»»
-- ==== Sys2Proof/Decode.lean ====
section
/-! DEFINITION. The command a word of table bits spells. The CG4820 fetches no instructions, and no row of
spec/opcode_table.json gives any bits, so no word spells a command: a command reaches the block through its queue. -/

namespace Sys2Proof

/-- The rows of the opcode table that give bits, as (mask, pattern, command): none. -/
def tableRows : List (Nat × Nat × Instr) := []

/-- The command that the `nbits` low bits of `w` spell by the table's bits. -/
def decodeTableWord (nbits w : Nat) : Option Instr :=
  (tableRows.find? fun row => (w % 2 ^ nbits) &&& row.1 == row.2.1).map fun row => row.2.2

end Sys2Proof
end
««
**Work instruction:** Those lines of the records that contain the string "spells" should be identified and copied.

**Answer to this exercise:**
/-! DEFINITION. The command a word of table bits spells. The CG4820 fetches no instructions, and no row of
spec/opcode_table.json gives any bits, so no word spells a command: a command reaches the block through its queue. -/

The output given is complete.